El recuerdo se rompió con el zarandeo de su padre:

—¡Ahora mismo vamos para la finca, muchacho! ¡Cómo se atreva a escaparse otra vez, le voy a dar una paliza que hasta sus nietos se van a acordar! Circo, ni circo.

—¡Papá, por favor, déjeme trabajar!

—¿Aquí? Ni loco. Si usted lo que quiere es trabajo hay bastante monte en la finca. En cuanto llegue puede coger la guataca.

Su padre giró la cabeza porque alguien lo había agarrado del brazo. Una voz profunda le dijo:

—Señor, ¿por qué no deja que el muchacho haga su acto, aunque sea una sola vez antes de llevárselo?

Leopoldo miró a Vicente con calma. Sin el maquillaje, su presencia era más imponente. La melena salpicada de canas le caía sobre los hombros. El chico recordó como se había reído cuando le pidió que fuera su maestro:

—Muchacho, yo soy payaso a la fuerza. Imagínate, un guajirito sin instrucción. El que no me despreciaba, me tenía miedo. Empecé cargando los tarecos del mago, que me enseñó algunas cosas. Tuve que sudar mucho, pedir miles de favores e improvisar. Pero bueno, si tú quieres aprender de lo poco que yo sé…

—Sí, yo quiero. Voy a trabajar duro. Lo prometo.

Cierto, tuvo que trabajar mucho.

—Meses llevo buscando a este muchacho. ¡Meses! Menos mal que los parientes están ayudando con la finca. Vejigo ingrato. Mira que hacernos esto a su madre y a mí.

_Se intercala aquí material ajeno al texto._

theorem State.Inv.fail {s : State} (h : s.Inv) (hlt : s.pos < s.len) (k : FailureKind) : (s.fail k).Inv where
  buffer := h.buffer
  posLe := h.posLe
  doneAtEnd hs := by cases hs
  failedAt _ _ hs := by cases hs; exact ⟨rfl, hlt⟩
  abortNoMarker := h.abortNoMarker

/-- A legal entry is no marker under `Abort`. -/
theorem State.Inv.emit {s : State} {e : Entry} {n : Nat} (h : s.Inv) (hr : s.status = .running) (hfit : s.pos + n ≤ s.len)
    (hlegal : e.Legal s.cfg) : (s.emit e n).Inv where
  buffer := h.buffer
  posLe := hfit
  doneAtEnd hs := by rw [State.emit_status, hr] at hs; cases hs
  failedAt _ _ hs := by rw [State.emit_status, hr] at hs; cases hs
  abortNoMarker hp off hmem := by
    rw [State.emit_cfg] at hp
    rcases List.mem_append.mp hmem with hold | hnew
    · exact h.abortNoMarker hp off hold
    · obtain rfl := List.mem_singleton.mp hnew
      have hskip : s.cfg.policy = .skip := hlegal
      simp [hp] at hskip

theorem State.Inv.start (bytes : List Byte) (cfg : Cfg) : (State.start bytes cfg).Inv where
  buffer := ⟨Memory.wf_ofBytes bytes, fun c hc => by simpa using (Memory.ofBytesFrom_bounds c hc).2⟩
  posLe := Nat.zero_le _
  doneAtEnd hs := by cases hs
  failedAt _ _ hs := by cases hs
  abortNoMarker _ _ := List.not_mem_nil

/-- Settles O46: the buffer's cells are untouched, and each of a step's three outcomes keeps the rest. -/
theorem stepKeepsInvariant : Obligations.StepKeepsInvariant := by
  intro s t hinv h
  rcases step_next h with ⟨hend, rfl⟩ | ⟨hlt, k, -, rfl⟩ | ⟨hlt, e, n, harm, rfl⟩
  · exact hinv.finish hend
  · exact hinv.fail hlt k
  · obtain ⟨-, hfit, hlegal⟩ := refArm_emits hlt harm
    exact hinv.emit (running_of_step_next h) hfit hlegal

/-- Settles O45: the placed bytes are canonical and lie below their number; the reset state is a reset on no bytes. -/
theorem invariantHoldsAfterReset : Obligations.InvariantHoldsAfterReset :=
  ⟨State.Inv.start, State.reset_eq_start ▸ State.Inv.start [] Cfg.atReset⟩

/-! OUT as the decoding of the buffer (R29 (ii)). -/

/-- Decoding some entries and then more is decoding them in one go. -/
theorem State.offsetAfter_append (s : State) (p : Nat) (es es' : List Entry) :
    s.offsetAfter p (es ++ es') = (s.offsetAfter p es).bind fun q => s.offsetAfter q es' := by
  induction es generalizing p with
  | nil => rfl
  | cons e es ih =>
    simp only [List.cons_append, State.offsetAfter]
    split
    · split
      · split
        · exact ih _
        · rfl
      · rfl
    · rfl

theorem State.offsetAfter_singleton {s : State} {p n : Nat} {e : Entry} (hlt : p < s.len) (harm : refArm s p = .emits e n) :
    s.offsetAfter p [e] = some (p + n) := by
  simp [State.offsetAfter, hlt, harm]

/-- Settles O47: an emitted entry is what the pseudocode's arm emits at the boundary reached so far. -/
theorem stepKeepsOutDecodesBuffer : Obligations.StepKeepsOutDecodesBuffer := by
  intro s t _ hs h
  unfold State.OutDecodesBuffer at hs ⊢
  rw [(step_sameInputs h).offsetAfter]
  rcases step_next h with ⟨-, rfl⟩ | ⟨-, k, -, rfl⟩ | ⟨hlt, e, n, harm, rfl⟩
  · exact hs
  · exact hs
  · rw [State.emit_out, State.offsetAfter_append, hs]
    exact State.offsetAfter_singleton hlt harm

/-- Settles O32: by the three things a step can do. -/
theorem stepFrame : Obligations.StepFrame := by
  intro s t h
  have hin := step_sameInputs h
  have hr := running_of_step_next h
  refine ⟨hin.mem, hin.len, hin.cfg, hin.readByte?, ?_⟩
  rcases step_next h with ⟨-, rfl⟩ | ⟨-, k, -, rfl⟩ | ⟨-, e, n, -, rfl⟩
  · exact .inr ⟨by simp, rfl, rfl⟩
  · exact .inr ⟨by simp, rfl, rfl⟩
  · exact .inl ⟨hr, e, rfl⟩
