-- ==== Sys2Proof/Machine/Records.lean ====
section
/-! DEFINITION. The bytes of response payloads: the enumeration codes of R190 and the record layouts of file 11. -/

namespace Sys2Proof.Machine

/-- FFh, the absent code of a one-byte field (R190). -/
def absent : Byte :=
  0xFF#8

/-- An optional one-byte field (R190). -/
def optByte (x : Option Nat) : Byte :=
  match x with
  | some n => byte n
  | none => absent

/-- An optional two-byte field (R190). -/
def optBytes2 (x : Option Nat) : List Byte :=
  match x with
  | some n => bytes2 n
  | none => [absent, absent]

/-- Result codes (11, Command Link Frames). -/
def Result.code : Result → Byte
  | .ok => 0x00#8
  | .unknown => 0x01#8
  | .checkFail => 0x02#8
  | .outOfRange => 0x03#8
  | .refusedState => 0x04#8
  | .notFound => 0x05#8
  | .stale => 0x06#8
  | .busy => 0x07#8
  | .overlap => 0x08#8
  | .conflict => 0x09#8
  | .stillActive => 0x0A#8
  | .alarmActive => 0x0B#8
  | .overload => 0x0C#8

def Cls.code : Cls → Byte
  | .smoke => 0
  | .heat => 1
  | .callPoint => 2
  | .sprinkler => 3

def Confirm.code : Confirm → Byte
  | .single => 0
  | .coincident => 1
  | .delayed => 2

/-- Report kind codes of the buffered kinds (R2). -/
def AlarmKind.code : AlarmKind → Byte
  | .alarm => 0x01#8
  | .prealarm => 0x02#8
  | .clear => 0x03#8

/-- Report kind codes of FAULT and REMOVED (R2). -/
def TroubleKind.code : TroubleKind → Byte
  | .fault => 0x04#8
  | .removed => 0x05#8

def StageName.code : StageName → Byte
  | .watch => 0
  | .confirming => 1
  | .investigating => 2
  | .phased => 3
  | .general => 4
  | .silenced => 5

def Phase.code : Phase → Byte
  | .ackWindow => 0
  | .investigate => 1

def LoopState.code : LoopState → Byte
  | .disabled => 0
  | .awaiting => 1
  | .live => 2
  | .silent => 3

def ZoneKind.code : ZoneKind → Byte
  | .unused => 0
  | .floor => 1
  | .stair => 2
  | .liftLobby => 3
  | .carPark => 4

def Rank.code (r : Rank) : Byte :=
  byte r.value

def Source.code : Source → Byte
  | .none => 0
  | .incident => 1
  | .saturation => 2
  | .fireService => 3
  | .management => 4
  | .test => 5

def Connection.code : Connection → Byte
  | .disconnected => 0
  | .connected => 1
  | .isolated => 2
  | .unserved => 3

def LineState.code : LineState → Byte
  | .notScanned => 0
  | .normal => 1
  | .opened => 2
  | .earth => 3
  | .short => 4
  | .isolated => 5
  | .lockedOut => 6

/-- Line reading codes: the two levels of LMON_CLS1 and LMON_CLS0 as a number (R162, R190). -/
def LineClass.code : LineClass → Byte
  | .normal => 0
  | .opened => 1
  | .short => 2
  | .earth => 3

def Mic.code : Mic → Byte
  | .fireService => 0
  | .management => 1

def Pattern.code : Pattern → Byte
  | .alertPattern => 0
  | .evacuatePattern => 1
  | .chime => 2
  | .testTone => 3

def Next.code : Next → Byte
  | .segment i => byte i.val
  | .finish => 0x80#8
  | .restart => 0x81#8

def AmpState.code : AmpState → Byte
  | .normal => 0
  | .failed => 1
  | .recovered => 2
  | .idle => 3
  | .standingIn k => byte (0x10 + k.val)

def Output.code : Output → Byte
  | .segment => 0
  | .startWait => 1
  | .underrun => 2
  | .fallback => 3
  | .endHold => 4

/-- Source codes of the switching image (R190). -/
def AudioSource.code : AudioSource → Byte
  | .none => 0
  | .player k => byte (k.val + 1)
  | .mic .fireService => 0x08#8
  | .mic .management => 0x09#8
  | .alertTone => 0x0A#8
  | .evacuateTone => 0x0B#8

/-- A feed's delivery code: its source code, and 0Ch for the silence of a TEST program without a player (R137, R190). -/
def Audio.deliveryCode (a : Audio) (f : Feed) : Byte :=
  match f, a.sourceOf f with
  | .program _ _ _, .none => 0x0C#8
  | _, src => src.code

/-- A feed's four bytes (R190). -/
def Feed.bytes (f : Feed) : List Byte :=
  let key := match f with
    | .program _ _ k => k
    | _ => Option.none
  [f.rank.code, optByte (f.program?.map Fin.val)] ++ optBytes2 key

/-- A pending target's four bytes; FFh throughout when absent (R190). -/
def pendingBytes : Option Feed → List Byte
  | some f => f.bytes
  | none => [absent, absent, absent, absent]

/-- Loop status, 10 bytes (R15). -/
def Receiver.bytes (r : Receiver) : List Byte :=
  [r.state.code, byte r.timeout, byte (r.timer.getD 0), byte r.buffer.length, byte r.framing, byte r.noise,
   byte r.check, byte r.protocol, byte r.overrun, byte r.lastCycle]

/-- Map entry, 8 bytes (R17). -/
def MapEntry.bytes (e : MapEntry) : List Byte :=
  [optByte (e.selector.map Fin.val), byte e.base, byte e.span, byte e.zone, byte e.floor, e.cls.code, e.rule.code,
   byte e.profile.val]

/-- Miss list entry, 5 bytes (R33). -/
def Miss.bytes (m : Miss) : List Byte :=
  [byte m.loop.val, m.address, m.first.code, m.last.code, byte m.deadline]

/-- Profile, 13 bytes (R55). -/
def Profile.bytes (p : Profile) : List Byte :=
  [byte p.up, byte p.down, byte p.margin] ++ bytes2 p.interval ++ [byte p.limit] ++ bytes2 p.ackWindow
    ++ bytes2 p.investigate ++ [byte p.evacuate.val, byte p.alert.val, flagByte p.building]

/-- Zone configuration, 6 bytes (R79). -/
def ZoneConfig.bytes (z : ZoneConfig) : List Byte :=
  [z.kind.code, byte z.low, byte z.high, byte z.duty.val] ++ bytes2 z.load

/-- The zone set of MIC_STATUS, six bytes: byte k holds zones 8k to 8k + 7, zone 8k + j in bit j (R193). -/
def zoneBitmap (zones : List (Fin 48)) : List Byte :=
  (List.range 6).map fun k =>
    byte (((List.range 8).map fun j => if (index? 48 (8 * k + j)).any zones.contains then 2 ^ j else 0).sum)

/-- Microphone status: 1 byte closed, 15 bytes open (R107, R191). -/
def sessionBytes : Option Session → List Byte
  | none => [0]
  | some x => [1] ++ zoneBitmap x.zones ++ bytes2 x.limit ++ bytes2 x.timer ++ bytes4 x.openedAt

/-- The fault byte of an amplifier record: bit 7 fault present, bit 6 failed-at present, bits 2 to 0 run count. -/
def Amp.faultByte (amp : Amp) : Byte :=
  byte ((if amp.fault then 128 else 0) + (if amp.failedAt.isSome then 64 else 0) + amp.run)

/-- Amplifier record, 16 bytes (R132, R191). -/
def Audio.ampBytes (a : Audio) (i : Fin 12) : List Byte :=
  let amp := a.amps[i]
  [amp.state.code, amp.faultByte] ++ bytes4 (amp.failedAt.getD 0) ++ [optByte (amp.server.map Fin.val)]
    ++ amp.feed.bytes ++ [a.deliveryCode amp.feed] ++ pendingBytes amp.pending

/-- Player record, 16 bytes (R138, R191). -/
def Player.bytes (p : Player) : List Byte :=
  match p.walk with
  | none =>
    [0, absent] ++ bytes4 0 ++ [absent, 0, absent, absent, absent, absent, 0, 0, byte p.failed, byte p.underruns]
  | some w =>
    [if w.releasing then 2 else 1, byte w.program.val] ++ bytes4 w.takenAt
      ++ [optByte (w.current.map Fin.val), byte w.left, optByte (w.clip.map fun c => c.retries)]
      ++ optBytes2 (w.clip.map fun c => c.position)
      ++ [w.output.code] ++ bytes2 w.passes ++ [byte p.failed, byte p.underruns]

/-- Demand entry, 5 bytes: program, rank, age key, and delivery, a player, 80h FALLBACK or 81h BROKEN (R138). -/
def Audio.demandBytes (a : Audio) (d : Demand) : List Byte :=
  let delivery := match a.playerOf d.program with
    | some k => byte (k.val + 1)
    | none => if a.programs[d.program].broken then 0x81#8 else 0x80#8
  [byte d.program.val, d.rank.rank.code] ++ optBytes2 d.key ++ [delivery]

/-- Segment descriptor, 11 bytes; the fields a kind does not have carry the absent codes (R191). -/
def Segment.bytes : Segment → List Byte
  | .unused => [0, absent, absent, absent, absent, absent, absent, absent, absent, absent, absent]
  | .tone pattern duration repeats next =>
    [1, pattern.code] ++ bytes2 duration ++ [absent, absent, absent, absent, absent, byte repeats, next.code]
  | .clip start pages retries repeats next =>
    [2, absent, absent, absent] ++ bytes2 start ++ bytes2 pages ++ [byte retries, byte repeats, next.code]
  | .gap duration repeats next =>
    [3, absent] ++ bytes2 duration ++ [absent, absent, absent, absent, absent, byte repeats, next.code]

/-- A counted list of one-byte members (R193). -/
def countedSet (members : List Nat) : List Byte :=
  byte members.length :: members.map byte

/-- The kind code and detail of each pending notice, in table order (11, The notice payload). -/
def State.noticeBodies (s : State) : List (List Byte) :=
  let n := s.notices
  let onSet (code : Byte) (members : List Nat) : List (List Byte) :=
    if members.isEmpty then [] else [code :: countedSet members]
  let onFlag (code : Byte) (flag : Bool) : List (List Byte) := if flag then [[code]] else []
  let device : List (List Byte) := match n.deviceFault with
    | some d => [[0x03#8, byte d.loop.val, d.address, d.kind.code, byte d.count]]
    | none => []
  let mics : List Nat := (if n.micTimeoutFire then [0] else []) ++ (if n.micTimeoutManagement then [1] else [])
  onSet 0x01#8 (s.engine.changed.map Fin.val) ++ onFlag 0x02#8 n.bindingMiss ++ device
    ++ onSet 0x04#8 (n.loopFault.map Fin.val) ++ onSet 0x05#8 (n.lineFault.map Fin.val)
    ++ onSet 0x06#8 (n.ampFault.map Fin.val) ++ onSet 0x07#8 (n.programBroken.map Fin.val)
    ++ onSet 0x08#8 (n.testDone.map Fin.val) ++ onSet 0x09#8 mics ++ onFlag 0x0A#8 n.saturation
    ++ onFlag 0x0B#8 n.linkRestored

/-- The NOTICE_READ payload: the count of pending notices, then each with its detail (R183). -/
def State.noticePayload (s : State) : List Byte :=
  byte s.noticeBodies.length :: s.noticeBodies.flatten

/-- The 61 bytes of a refresh (11, The Switching Image). -/
def Image.bytes (img : Image) : List Byte :=
  [optByte (img.lineSelect.map Fin.val)] ++ img.sources.toList.map AudioSource.code
    ++ img.relays.toList.map fun r =>
      match r with
      | some i => byte (0x80 + i.val)
      | none => 0

/-- The bytes of a response frame, from its sync byte to its CRC (R177, 11). -/
def Response.bytes (r : Response) : List Byte :=
  let covered := [r.code, r.result.code, byte r.payload.length] ++ r.payload
  0xA6#8 :: (covered ++ crcBytes covered)

end Sys2Proof.Machine
end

—Por favor, señor. Por primera y única vez. Déjelo tener su acto. Se lo ruego.

Leopoldo se escondió de Heliodoro para enseñarle a Vicente su sonrisa más amplia. La que mostraba los colmillos.

—Ay, está bien. Al final de cuentas ya es de noche y no podemos salir a la carretera hasta mañana. Que haga su cosa.

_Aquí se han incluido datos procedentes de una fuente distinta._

/-- The request of a command code and payload, by the command-code table (11, Command Codes; R176, R194). -/
def requestOf (code : Byte) (payload : List Byte) : Asked :=
  match code.toNat with
  | 0x01 => ask0 .identify payload
  | 0x02 => ask0 .noticeRead payload
  | 0x03 => ask0 .restart payload
  | 0x10 => ask3 .loopConfig payload
  | 0x11 => ask2 .loopStatus payload
  | 0x20 => askAfter (fun n => askEntry (.mapWrite n)) payload
  | 0x21 => askEntry .mapPlace payload
  | 0x22 => ask1 .mapRead payload
  | 0x23 => ask2 .mapProbe payload
  | 0x24 => ask1 .mapRemove payload
  | 0x25 => ask1 .mapSetWired payload
  | 0x26 => ask3 .mapSetDefault payload
  | 0x27 => ask0 .mapStatus payload
  | 0x28 => ask0 .missList payload
  | 0x29 => ask2 .missDefault payload
  | 0x30 => ask0 .incidentList payload
  | 0x31 => ask2 (fun a b => .incidentRead (word2 a b)) payload
  | 0x32 => ask2 (fun a b => .incidentAck (word2 a b)) payload
  | 0x33 => ask2 (fun a b => .incidentSilence (word2 a b)) payload
  | 0x34 => ask2 (fun a b => .incidentResound (word2 a b)) payload
  | 0x35 => ask2 (fun a b => .incidentGeneral (word2 a b)) payload
  | 0x36 => ask3 (fun a b c => .incidentReset (word2 a b) c) payload
  | 0x37 => ask0 .saturationClear payload
  | 0x38 => askAfter (fun n => askProfile (.profileWrite n)) payload
  | 0x39 => ask1 .profileRead payload
  | 0x3A => ask1 .buildingSet payload
  | 0x40 => askAfter (fun z => askZone (.zoneWrite z)) payload
  | 0x41 => ask1 .zoneRead payload
  | 0x42 => ask1 .zoneStatus payload
  | 0x43 => askAfter (fun p => askZones (.zoneTestStart p)) payload
  | 0x44 => askZones .zoneTestStop payload
  | 0x48 => askAfter (fun m => askAfter fun a => askAfter fun b => askZones (.micOpen m (word2 a b))) payload
  | 0x49 => ask1 .micRefresh payload
  | 0x4A => ask1 .micClose payload
  | 0x4B => ask1 .micStatus payload
  | 0x50 => ask1 .ampRestore payload
  | 0x51 => ask0 .ampStatus payload
  | 0x52 => ask0 .playerStatus payload
  | 0x60 => askAfter (fun n => askSegment (.segmentWrite n)) payload
  | 0x61 => ask1 .segmentRead payload
  | 0x62 => ask2 .programSet payload
  | 0x63 => ask1 .programRead payload
  | 0x64 => ask3 (fun a b c => .storeSet (word3 a b c)) payload
  | 0x70 => ask1 .lineReconnect payload
  | 0x71 => ask1 .lineStatus payload
  | _ => .unknown

/-! ### The bytes that spell a request (11) -/

/-- A two-byte field, most significant byte first (R190). -/
def wordBytes (w : BitVec 16) : List Byte :=
  [w.extractLsb' 8 8, w.extractLsb' 0 8]

/-- The eight bytes of a map entry. -/
def entryBytes (e : RawEntry) : List Byte :=
  [e.loop, e.base, e.span, e.zone, e.floor, e.cls, e.rule, e.profile]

Leopoldo palmeó tres veces el hombro del padre y le dijo al novillo:

—Vamos, Helio. Voy a ayudarte.

El payaso lo tuvo que maquillar porque a Heliodoro le temblaban las manos.

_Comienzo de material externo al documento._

-- ==== Sys2Proof/Machine/Step.lean ====
section
/-! DEFINITION. The step: the command at the front of the queue, or, on an empty queue, one tick (log entries 1 and 2). -/

namespace Sys2Proof.Machine

/-- One step: the command at the front of the queue is carried out with the queue's rest; an empty queue is one tick. -/
def step (s : State) : Host.Outcome State Fault Refusal :=
  match s.pending with
  | c :: rest => exec c (s.setPending rest)
  | [] => .next s.tick

/-- The state with the command a word of the opcode table spells put at the front of its queue; no row of the table gives
bits, so no word spells one. -/
def State.withFetchWord (s : State) (nbits w : Nat) : State :=
  match Sys2Proof.decodeTableWord nbits w with
  | some c => s.setPending (c :: s.pending)
  | none => s

end Sys2Proof.Machine
end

—No tengas miedo, hijo. Todo va a salir bien. Estás preparado.

El maestro lo acompañó hasta la entrada de la pista, sonrió y le dijo:

—Alguien dijo una vez que la risa es la sal de la vida. Lúcete.

El padre del muchacho se acercó al león que permanecía de pie, con las manos a la espalda.

—¿Por qué no tiene la nariz roja como los demás payasos?

—Porque es un toro. Y ahora es un payaso único en el mundo.

Su interpretación fue soberbia, pero eso no ablandó a Vicente. Al otro día estaba saliendo con Helio, casi al amanecer.

—Toma, hijo —le dijo Leopoldo a escondidas mientras le entregaba un cuaderno—. Aquí están mis apuntes de toda la vida, para que sigas estudiando. ¿Y quién sabe qué puede pasar?

Heliodoro se hizo pediatra tal como sus padres querían. Era buen doctor, pero le faltaba algo.

Un jueves de mayo, una enfermera le habló de un niño que no quería comer por la quimioterapia. Heliodoro fue a verlo a la sala y trató, en vano, de animarlo. Cambió de táctica. Con las mamás y las enfermeras consiguió lo que necesitaba. Luego de un rato, el payaso Doctor Loco salió del baño, con nariz azul y parches de pintura en la bata. Las risitas comenzaron.

Ese jueves Heliodoro salió feliz del hospital. Y el siguiente repitió el experimento. Los niños comenzaron sanar más rápido.

Heliodoro ya está viejo y trabaja más que nada como médico de la finca. Pero todos los jueves va al pediátrico con un portafolios lleno de enseres de payaso y su nariz azul en el bolsillo.